I am thinking about writing an easy key/value store having a file architecture much like CouchDB, i.e. an append-only b+tree.

I have read everything I'm able to find on B+trees as well as everything I'm able to find on CouchDB's internals, however i haven't had time for you to work all things in the origin code (being in an exceedingly different language causes it to be a unique project on its own).

So I've got a question concerning the sizing the of B+tree nodes that is: given key-length is variable, is it more beneficial to help keep the nodes exactly the same length (in bytes) or is it more beneficial to provide them exactly the same quantity of secrets/child-pointers no matter how large they become?

I understand that in conventional databases the B+tree nodes are stored in a fixed length in bytes (e.g. 8K) because space within the documents is handled in fixed size pages. However in an append-only file plan in which the documents could be any length and also the up-to-date tree nodes are written after, there appears to become no benefit to getting a set-size node.

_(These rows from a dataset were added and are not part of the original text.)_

-- ==== Sys2Proof/Machine/Close.lean ====
section
/-! DEFINITION. The close of a turn (R393 to R409, R417 to R420, R435): dressing findings, audits and pair comparisons, the
vouch decision of every context, and what follows a withheld turn; the ends of watches and diagnoses. -/

namespace Sys2Proof.Machine

/-! ### Flags of a FAULT record (Table 13.3) -/

/-- FLAGS bit 0. -/
def flWithheld : Nat := 1
/-- FLAGS bit 1. -/
def flLate : Nat := 2
/-- FLAGS bit 2. -/
def flDiagnosing : Nat := 4
/-- FLAGS bit 3. -/
def flExplained : Nat := 8
/-- FLAGS bit 4. -/
def flDoubt : Nat := 16
/-- FLAGS bit 5. -/
def flSuspect : Nat := 32
/-- FLAGS bit 6. -/
def flUnvouched : Nat := 64
/-- FLAGS bit 7. -/
def flReexecuting : Nat := 128

/-- WITHHELD, with UNVOUCHED_EGRESS where the context's vouch mode is OFF (R395). -/
def Ctx.withheldFlags (x : Ctx) : Nat := flWithheld + (if x.vouchOn then 0 else flUnvouched)

/-! ### The faults of a context's sites -/

/-- The faults that a context's sites raised in the turn. -/
def State.faultsOf (s : State) (c : Nat) : List (Nat × SiteFault) :=
  (s.ctxSites c).flatMap (fun i => (s.site i).faults.map (fun f => (i, f)))

/-- The order in which a cause is the primary one: LOCKSTEP, the other hardware checks, then plan faults by code. -/
def primaryOrder : List Cause :=
  [.lockstep, .residue, .eccUe, .turnOverrun, .pondFull, .skewOverflow, .bankClash, .poison, .sluiceViolation]

/-- The primary fault among several. -/
def primaryOf (l : List (Nat × SiteFault)) : Option (Nat × SiteFault) :=
  primaryOrder.findSome? (fun c => l.find? (fun e => decide (e.2.cause = c)))

/-- One site entry per site, with the site's own primary cause (R406). -/
def State.linesOf (s : State) (l : List (Nat × SiteFault)) : List SiteLine :=
  ((l.map Prod.fst).foldl nins []).filterMap (fun i =>
    (primaryOf (l.filter (fun e => e.1 == i))).map (fun e => s.faultLine i e.2))

/-- Whether a plan fault may have been caused by a late delivery (R437). -/
def State.isLate (s : State) (l : List (Nat × SiteFault)) : Bool :=
  l.any (fun e => [Cause.skewOverflow, .pondFull, .turnOverrun].contains e.2.cause && (s.site e.1).ex.late)

/-! ### Vouching (R65, R374, R394) -/

/-- Whether a crossing is due in the turn that a context has run (R373). -/
def Ctx.due (x : Ctx) (k : CrossIn) : Bool :=
  match x.plan with
  | some p => p.body.crossings.any (fun d => d.gearing == x.gearing && d.planQuad == k.planQuad && d.sluice == k.sluice && decide (d.duePhase ≤ x.turn) &&
      (x.turn - d.duePhase) % max d.dueEvery 1 == 0)
  | none => false

/-- A crossing whose instance NEXT was consumed (R374). -/
def CrossIn.advance (k : CrossIn) : CrossIn := { k with next := k.next + 1, map0 := k.map1, map1 := [] }

/-- A context after a vouched turn: CTX_TURN rises (R63), consumed crossings advance, instances end. -/
def Ctx.vouched (x : Ctx) (turn : Nat) : Ctx :=
  let y := x.endInstances true turn
  { y with
    crossIn := y.crossIn.map (fun k => if x.due k then k.advance else k), turn := (y.turn + 1) % 2 ^ 64, lastVouched := turn
    sinceVouch := 0, redo := false, lateTried := false, causes := [], late := false }

/-- A turn vouched (R394): commits and tokens, cross-device releases, then the context's own counts. -/
def State.vouch (s : State) (c : Nat) : State :=
  let x := s.ctx c
  let a := s.commit c
  let b := if x.vouchOn then a.releaseCtx c else a
  let d := b.modCtx c (fun y => y.vouched s.turn.no)
  let e := { d with check := { d.check with vouched := bump32 d.check.vouched 1 } }
  if x.lateTried then
    e.modQuad (x.quads.getD 0 0) (fun z => { z with lateRecoveries := satAdd 8 z.lateRecoveries 1 })
  else e

/-- A site's transfers to other devices that were never released are discarded with the turn (R394). -/
def Site.discardUnsent (a : Site) : Site :=
  { a with ex := { a.ex with xfers := a.ex.xfers.filter (fun t => !(decide (t.cls = .otherDevice) && t.sent == 0)) } }

/-- Whether a site reached its end-of-work point. -/
def SeqStatus.finished : SeqStatus → Bool
  | .ended _ => true
  | .off => true
  | _ => false

/-- A turn withheld (R134, R394, R447): nothing of it leaves, it is to be executed again, and where a site did not reach its
end-of-work point every slot is restored, at the price of a hold turn where D + C < 8,192. -/
def State.withhold (s : State) (c : Nat) : State :=
  let cut := (s.ctxSites c).any (fun i => !(s.site i).seq.status.finished)
  let a := (s.ctxSites c).foldl (fun u i => u.modSite i Site.discardUnsent) s
  let b := if cut then a.eachTile c (fun t z => t.restoreSlots z) else a
  let slow := cut && decide (s.turn.geom.dressing + s.turn.geom.close < 8192)
  let d := b.modCtx c (fun x => { (x.endInstances false s.turn.no) with
    redo := true, sinceVouch := x.sinceVouch + 1, restoring := x.restoring || slow })
  { d with check := { d.check with withheld := bump32 d.check.withheld 1 } }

The aim of a b --tree would be to minimize the amount of disk accesses. When the file system cluster dimensions are 4k, then your ideal size for that nodes is 4k. Also, the nodes ought to be correctly aligned. A misaligned node may cause two groupings to become read, reducing performance.

Having a log based storage plan, selecting a 4k node dimensions are most likely the worst choice unless of course gaps are produced within the log to enhance alignment. Otherwise, 99.98% of times one node is saved on two groupings. Having a 2k node size, the chances of the happening are simply under 50%. However, there's an issue with a little node size: average height from the b-tree is elevated and also the time spent reading through a disk cluster isn't fully utilized.

Bigger node dimensions lessen the height from the tree, however they too increase the amount of disk accesses. Bigger nodes may also increase the overhead of maintaining the records inside the node. Make a b-tree in which the node dimensions are big enough to encapsulate the whole database. You need to embed a much better data structure inside the node itself, possibly another b-tree?

I spent a while prototyping a b --tree implementation over an append-only log format and finally declined the idea altogether. To pay for performance deficits because of node/cluster imbalance, you must have a really large cache. A classical storage approach could make better utilisation of the RAM.

The ultimate blow was after i examined the performance of at random-purchased card inserts. This kills performance associated with a disk-backed storage system, but log based formats suffer a lot more. A write of the littlest entry forces several nodes to become written towards the log, and also the internal nodes are invalidated soon after being written. Consequently, the log quickly fills track of garbage.

BerkeleyDB-JE (BDB-JE) can also be log based, and that i analyzed its performance qualities too. It suffers exactly the same problem that my prototype did -- rapid accumulation of garbage. BDB-JE has several "cleaner" threads which re-append making it through records towards the log, however the random order is maintained. Consequently, the brand new "clean" records have previously produced log files filled with garbage. The general performance from the system degrades to the stage the only factor running may be the cleaner, and it is hogging all system assets.

Log based formats are extremely attractive because it's possible to rapidly implement a strong database. The Achilles heel may be the cleaner, that is non-trivial. Caching methods will also be tricky to obtain right.